(Collected data entries)

:::::

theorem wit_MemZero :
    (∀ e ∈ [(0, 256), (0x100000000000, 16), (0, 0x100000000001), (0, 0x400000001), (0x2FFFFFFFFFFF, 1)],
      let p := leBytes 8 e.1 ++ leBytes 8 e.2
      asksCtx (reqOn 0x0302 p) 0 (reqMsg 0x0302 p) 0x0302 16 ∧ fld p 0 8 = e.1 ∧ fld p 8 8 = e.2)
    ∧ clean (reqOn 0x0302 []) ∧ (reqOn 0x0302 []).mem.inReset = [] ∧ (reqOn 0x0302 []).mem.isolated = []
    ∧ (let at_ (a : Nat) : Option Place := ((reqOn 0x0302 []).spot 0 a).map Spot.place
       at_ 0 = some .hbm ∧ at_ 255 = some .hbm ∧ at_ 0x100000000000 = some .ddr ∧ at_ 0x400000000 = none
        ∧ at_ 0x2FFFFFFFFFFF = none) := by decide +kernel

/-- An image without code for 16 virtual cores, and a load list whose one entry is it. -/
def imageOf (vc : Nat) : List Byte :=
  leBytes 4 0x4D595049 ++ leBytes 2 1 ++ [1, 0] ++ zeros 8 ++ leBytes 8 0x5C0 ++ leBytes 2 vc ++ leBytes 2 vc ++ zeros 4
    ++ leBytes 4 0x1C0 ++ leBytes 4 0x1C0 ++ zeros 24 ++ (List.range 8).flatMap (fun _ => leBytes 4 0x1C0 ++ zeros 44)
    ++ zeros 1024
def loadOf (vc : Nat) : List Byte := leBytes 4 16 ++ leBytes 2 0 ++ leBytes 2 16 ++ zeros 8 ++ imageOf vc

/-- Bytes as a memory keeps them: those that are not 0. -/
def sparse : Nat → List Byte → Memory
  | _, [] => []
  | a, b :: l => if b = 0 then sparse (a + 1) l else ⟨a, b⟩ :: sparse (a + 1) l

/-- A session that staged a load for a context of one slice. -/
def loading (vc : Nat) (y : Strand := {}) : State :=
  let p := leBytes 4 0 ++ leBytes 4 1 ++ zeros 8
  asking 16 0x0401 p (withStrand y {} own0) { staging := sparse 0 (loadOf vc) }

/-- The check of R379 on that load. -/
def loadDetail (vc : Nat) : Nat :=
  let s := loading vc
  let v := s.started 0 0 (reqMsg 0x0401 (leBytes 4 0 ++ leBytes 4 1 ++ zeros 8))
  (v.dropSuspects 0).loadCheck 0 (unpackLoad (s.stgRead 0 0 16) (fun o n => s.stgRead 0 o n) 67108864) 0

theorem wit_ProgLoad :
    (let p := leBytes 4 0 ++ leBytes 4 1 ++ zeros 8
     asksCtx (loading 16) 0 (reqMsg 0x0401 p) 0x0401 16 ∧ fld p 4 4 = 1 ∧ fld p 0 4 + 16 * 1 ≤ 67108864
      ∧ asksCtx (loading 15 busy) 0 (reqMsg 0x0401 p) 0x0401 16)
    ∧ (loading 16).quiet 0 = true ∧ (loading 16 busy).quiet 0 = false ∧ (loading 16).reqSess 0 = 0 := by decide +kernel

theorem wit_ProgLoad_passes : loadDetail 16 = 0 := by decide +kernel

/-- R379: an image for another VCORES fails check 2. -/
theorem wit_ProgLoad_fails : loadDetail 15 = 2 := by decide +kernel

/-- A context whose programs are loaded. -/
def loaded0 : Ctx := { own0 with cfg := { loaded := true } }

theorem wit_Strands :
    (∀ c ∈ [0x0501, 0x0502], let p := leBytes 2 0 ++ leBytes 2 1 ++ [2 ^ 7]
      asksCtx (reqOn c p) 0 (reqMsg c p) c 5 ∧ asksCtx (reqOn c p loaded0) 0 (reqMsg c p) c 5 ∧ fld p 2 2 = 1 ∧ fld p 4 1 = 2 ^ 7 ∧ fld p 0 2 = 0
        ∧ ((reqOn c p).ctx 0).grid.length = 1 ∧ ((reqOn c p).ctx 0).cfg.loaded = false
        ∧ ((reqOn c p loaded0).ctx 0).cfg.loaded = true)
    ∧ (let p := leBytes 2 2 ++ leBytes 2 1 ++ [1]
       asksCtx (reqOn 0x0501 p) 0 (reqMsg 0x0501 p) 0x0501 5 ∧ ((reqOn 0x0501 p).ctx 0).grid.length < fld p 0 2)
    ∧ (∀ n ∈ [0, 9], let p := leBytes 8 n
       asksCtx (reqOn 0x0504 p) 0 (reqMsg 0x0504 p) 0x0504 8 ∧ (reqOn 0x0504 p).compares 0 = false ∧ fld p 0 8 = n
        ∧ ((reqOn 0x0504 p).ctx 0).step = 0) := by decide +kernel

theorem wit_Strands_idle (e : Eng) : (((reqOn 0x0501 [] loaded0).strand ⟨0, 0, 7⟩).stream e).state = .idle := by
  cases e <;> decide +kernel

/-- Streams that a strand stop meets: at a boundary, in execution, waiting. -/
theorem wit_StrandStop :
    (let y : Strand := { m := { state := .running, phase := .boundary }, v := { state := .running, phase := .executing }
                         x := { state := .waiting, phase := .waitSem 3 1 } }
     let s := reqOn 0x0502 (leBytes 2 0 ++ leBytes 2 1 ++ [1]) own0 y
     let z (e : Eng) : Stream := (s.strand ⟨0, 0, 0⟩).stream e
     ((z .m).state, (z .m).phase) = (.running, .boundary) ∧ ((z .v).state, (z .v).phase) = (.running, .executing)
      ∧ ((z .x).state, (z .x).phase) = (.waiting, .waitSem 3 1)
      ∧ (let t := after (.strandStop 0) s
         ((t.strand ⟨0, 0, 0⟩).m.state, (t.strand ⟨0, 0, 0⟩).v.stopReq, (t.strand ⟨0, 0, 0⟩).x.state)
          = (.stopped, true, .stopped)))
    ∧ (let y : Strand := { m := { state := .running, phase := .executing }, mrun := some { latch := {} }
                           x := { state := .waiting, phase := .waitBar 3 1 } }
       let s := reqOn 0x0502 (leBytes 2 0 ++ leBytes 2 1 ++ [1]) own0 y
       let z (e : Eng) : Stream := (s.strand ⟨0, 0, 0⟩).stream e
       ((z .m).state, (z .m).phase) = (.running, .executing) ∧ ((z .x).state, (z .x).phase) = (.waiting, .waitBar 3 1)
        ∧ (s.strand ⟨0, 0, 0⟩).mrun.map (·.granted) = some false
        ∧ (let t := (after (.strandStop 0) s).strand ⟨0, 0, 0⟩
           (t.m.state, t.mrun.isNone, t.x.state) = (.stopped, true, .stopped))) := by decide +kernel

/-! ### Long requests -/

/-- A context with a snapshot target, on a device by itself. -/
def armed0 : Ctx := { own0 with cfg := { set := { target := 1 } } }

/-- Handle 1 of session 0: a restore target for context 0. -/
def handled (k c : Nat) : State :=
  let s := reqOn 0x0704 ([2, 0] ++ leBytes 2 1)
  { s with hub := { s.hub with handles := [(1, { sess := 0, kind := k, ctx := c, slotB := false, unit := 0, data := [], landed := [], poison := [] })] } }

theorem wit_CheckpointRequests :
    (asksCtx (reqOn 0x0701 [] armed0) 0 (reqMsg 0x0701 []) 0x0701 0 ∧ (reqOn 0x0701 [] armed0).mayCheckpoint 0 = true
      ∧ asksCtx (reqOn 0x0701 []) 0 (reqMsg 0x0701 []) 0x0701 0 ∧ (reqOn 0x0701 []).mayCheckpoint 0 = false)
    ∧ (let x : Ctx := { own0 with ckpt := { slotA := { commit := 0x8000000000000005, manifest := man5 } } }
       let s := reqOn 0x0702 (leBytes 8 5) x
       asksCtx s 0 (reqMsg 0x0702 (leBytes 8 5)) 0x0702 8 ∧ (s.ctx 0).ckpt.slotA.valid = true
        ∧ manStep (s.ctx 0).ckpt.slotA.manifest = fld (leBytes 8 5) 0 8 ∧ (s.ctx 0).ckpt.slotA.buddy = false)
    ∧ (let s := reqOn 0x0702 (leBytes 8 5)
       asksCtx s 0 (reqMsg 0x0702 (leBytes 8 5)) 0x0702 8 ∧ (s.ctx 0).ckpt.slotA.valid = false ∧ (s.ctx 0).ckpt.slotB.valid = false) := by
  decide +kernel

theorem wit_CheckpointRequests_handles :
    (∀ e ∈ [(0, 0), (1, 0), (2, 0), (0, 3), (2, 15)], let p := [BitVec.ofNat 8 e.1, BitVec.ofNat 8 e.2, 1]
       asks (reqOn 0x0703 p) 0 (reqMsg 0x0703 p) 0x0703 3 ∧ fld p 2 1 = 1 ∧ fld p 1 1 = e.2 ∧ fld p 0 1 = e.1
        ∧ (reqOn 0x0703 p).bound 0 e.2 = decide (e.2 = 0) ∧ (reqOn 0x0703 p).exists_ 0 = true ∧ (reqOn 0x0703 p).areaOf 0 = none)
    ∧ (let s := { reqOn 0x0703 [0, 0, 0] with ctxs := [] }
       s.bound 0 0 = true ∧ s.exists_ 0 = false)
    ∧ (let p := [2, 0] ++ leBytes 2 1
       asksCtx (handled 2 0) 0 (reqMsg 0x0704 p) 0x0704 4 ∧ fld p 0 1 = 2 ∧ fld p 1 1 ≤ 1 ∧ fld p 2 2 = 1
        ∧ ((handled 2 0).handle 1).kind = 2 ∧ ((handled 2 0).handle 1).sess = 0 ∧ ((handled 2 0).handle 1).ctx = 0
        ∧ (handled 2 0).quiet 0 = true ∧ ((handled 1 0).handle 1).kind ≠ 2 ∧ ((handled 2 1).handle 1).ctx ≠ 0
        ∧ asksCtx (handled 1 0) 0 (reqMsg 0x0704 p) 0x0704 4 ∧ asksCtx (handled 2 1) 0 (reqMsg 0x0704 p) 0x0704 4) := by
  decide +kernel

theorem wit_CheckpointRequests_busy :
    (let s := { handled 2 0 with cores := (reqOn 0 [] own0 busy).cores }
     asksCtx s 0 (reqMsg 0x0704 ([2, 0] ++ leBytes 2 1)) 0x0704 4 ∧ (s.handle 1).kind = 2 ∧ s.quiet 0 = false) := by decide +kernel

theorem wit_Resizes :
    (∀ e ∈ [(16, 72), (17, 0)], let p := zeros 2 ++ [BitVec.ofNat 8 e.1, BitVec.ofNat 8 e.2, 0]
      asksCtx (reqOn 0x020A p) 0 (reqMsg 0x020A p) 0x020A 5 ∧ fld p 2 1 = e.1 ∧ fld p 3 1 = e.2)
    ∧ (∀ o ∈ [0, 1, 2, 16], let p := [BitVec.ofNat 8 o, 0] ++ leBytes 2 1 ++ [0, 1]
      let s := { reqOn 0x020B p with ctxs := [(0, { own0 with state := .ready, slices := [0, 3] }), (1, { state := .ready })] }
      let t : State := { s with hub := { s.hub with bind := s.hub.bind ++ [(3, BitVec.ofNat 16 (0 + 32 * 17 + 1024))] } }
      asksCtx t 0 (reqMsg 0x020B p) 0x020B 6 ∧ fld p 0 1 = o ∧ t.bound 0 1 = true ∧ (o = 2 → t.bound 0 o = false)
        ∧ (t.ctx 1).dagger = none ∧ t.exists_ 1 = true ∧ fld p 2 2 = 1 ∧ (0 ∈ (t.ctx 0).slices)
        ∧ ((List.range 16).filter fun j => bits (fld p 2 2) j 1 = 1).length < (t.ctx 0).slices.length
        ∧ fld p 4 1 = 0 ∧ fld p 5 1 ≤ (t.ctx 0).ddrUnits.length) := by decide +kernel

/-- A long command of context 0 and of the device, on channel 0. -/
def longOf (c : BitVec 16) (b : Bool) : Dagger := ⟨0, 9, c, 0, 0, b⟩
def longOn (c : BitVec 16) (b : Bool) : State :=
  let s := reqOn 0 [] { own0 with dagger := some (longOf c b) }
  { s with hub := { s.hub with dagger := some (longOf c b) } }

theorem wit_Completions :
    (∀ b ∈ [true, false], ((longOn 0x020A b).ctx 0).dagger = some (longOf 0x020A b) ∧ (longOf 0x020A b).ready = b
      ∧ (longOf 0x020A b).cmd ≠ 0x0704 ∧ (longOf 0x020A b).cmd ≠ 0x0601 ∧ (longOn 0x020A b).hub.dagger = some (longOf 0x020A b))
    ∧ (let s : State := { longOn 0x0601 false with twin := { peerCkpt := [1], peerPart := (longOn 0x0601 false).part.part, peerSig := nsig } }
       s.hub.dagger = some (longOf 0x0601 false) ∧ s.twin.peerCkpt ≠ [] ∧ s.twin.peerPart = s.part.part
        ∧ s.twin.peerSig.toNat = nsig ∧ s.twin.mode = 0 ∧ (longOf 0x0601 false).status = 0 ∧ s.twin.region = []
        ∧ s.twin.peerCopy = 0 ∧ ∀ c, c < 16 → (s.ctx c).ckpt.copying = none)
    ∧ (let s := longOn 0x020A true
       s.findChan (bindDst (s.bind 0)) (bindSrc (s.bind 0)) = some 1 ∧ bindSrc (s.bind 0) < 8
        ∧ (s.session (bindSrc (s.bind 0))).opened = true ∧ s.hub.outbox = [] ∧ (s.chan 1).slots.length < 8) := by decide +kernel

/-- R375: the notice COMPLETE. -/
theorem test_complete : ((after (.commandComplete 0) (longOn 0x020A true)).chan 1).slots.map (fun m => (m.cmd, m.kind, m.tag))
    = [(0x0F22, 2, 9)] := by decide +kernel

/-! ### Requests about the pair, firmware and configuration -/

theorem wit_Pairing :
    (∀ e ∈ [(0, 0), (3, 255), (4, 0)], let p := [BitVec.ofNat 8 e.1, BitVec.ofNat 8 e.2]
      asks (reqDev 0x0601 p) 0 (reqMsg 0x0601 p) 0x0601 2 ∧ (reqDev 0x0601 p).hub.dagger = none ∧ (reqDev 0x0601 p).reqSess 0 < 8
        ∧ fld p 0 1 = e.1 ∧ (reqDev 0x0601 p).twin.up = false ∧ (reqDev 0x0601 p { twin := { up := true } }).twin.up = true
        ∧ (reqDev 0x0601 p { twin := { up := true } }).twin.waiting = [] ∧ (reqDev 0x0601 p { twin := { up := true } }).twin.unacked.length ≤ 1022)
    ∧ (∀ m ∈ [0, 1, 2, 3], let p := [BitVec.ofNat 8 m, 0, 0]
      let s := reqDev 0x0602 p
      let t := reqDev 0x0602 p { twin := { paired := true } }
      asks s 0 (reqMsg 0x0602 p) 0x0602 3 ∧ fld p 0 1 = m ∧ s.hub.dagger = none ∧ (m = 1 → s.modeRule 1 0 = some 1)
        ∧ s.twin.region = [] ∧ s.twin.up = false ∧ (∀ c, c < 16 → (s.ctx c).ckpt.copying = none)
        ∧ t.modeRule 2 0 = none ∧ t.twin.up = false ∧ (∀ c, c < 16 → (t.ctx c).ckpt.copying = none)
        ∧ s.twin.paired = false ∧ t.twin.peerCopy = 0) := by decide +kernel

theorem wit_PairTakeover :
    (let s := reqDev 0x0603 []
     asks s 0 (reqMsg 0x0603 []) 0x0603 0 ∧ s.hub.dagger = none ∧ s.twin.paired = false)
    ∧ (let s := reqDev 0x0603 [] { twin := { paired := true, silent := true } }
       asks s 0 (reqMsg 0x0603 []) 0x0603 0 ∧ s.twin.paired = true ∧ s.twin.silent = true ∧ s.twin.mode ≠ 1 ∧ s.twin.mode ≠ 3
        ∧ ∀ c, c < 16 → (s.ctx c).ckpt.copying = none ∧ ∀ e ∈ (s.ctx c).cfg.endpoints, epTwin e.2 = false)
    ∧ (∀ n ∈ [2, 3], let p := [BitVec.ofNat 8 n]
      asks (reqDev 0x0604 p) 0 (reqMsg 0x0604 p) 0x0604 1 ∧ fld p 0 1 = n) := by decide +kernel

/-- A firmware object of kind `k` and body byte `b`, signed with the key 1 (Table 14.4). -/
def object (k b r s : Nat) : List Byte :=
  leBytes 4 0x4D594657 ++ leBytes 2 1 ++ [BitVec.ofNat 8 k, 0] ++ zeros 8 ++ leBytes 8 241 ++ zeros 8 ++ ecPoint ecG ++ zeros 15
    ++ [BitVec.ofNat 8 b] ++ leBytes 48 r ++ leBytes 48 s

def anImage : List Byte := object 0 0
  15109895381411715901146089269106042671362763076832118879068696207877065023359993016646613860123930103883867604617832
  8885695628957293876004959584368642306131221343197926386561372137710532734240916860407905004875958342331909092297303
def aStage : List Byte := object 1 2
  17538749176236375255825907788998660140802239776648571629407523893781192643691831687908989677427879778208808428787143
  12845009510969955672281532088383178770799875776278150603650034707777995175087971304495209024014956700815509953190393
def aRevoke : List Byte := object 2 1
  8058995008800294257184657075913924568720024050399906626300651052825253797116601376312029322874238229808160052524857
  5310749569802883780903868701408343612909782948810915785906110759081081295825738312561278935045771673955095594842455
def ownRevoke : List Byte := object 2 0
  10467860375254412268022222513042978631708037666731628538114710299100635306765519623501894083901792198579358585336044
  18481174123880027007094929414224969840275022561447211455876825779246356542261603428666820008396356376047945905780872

:::::

Task description
Set down, exactly as written, each line of the data from its opening line through the one containing "0 a).map Spot.place". Output nothing more.

Response
theorem wit_MemZero :
    (∀ e ∈ [(0, 256), (0x100000000000, 16), (0, 0x100000000001), (0, 0x400000001), (0x2FFFFFFFFFFF, 1)],
      let p := leBytes 8 e.1 ++ leBytes 8 e.2
      asksCtx (reqOn 0x0302 p) 0 (reqMsg 0x0302 p) 0x0302 16 ∧ fld p 0 8 = e.1 ∧ fld p 8 8 = e.2)
    ∧ clean (reqOn 0x0302 []) ∧ (reqOn 0x0302 []).mem.inReset = [] ∧ (reqOn 0x0302 []).mem.isolated = []
    ∧ (let at_ (a : Nat) : Option Place := ((reqOn 0x0302 []).spot 0 a).map Spot.place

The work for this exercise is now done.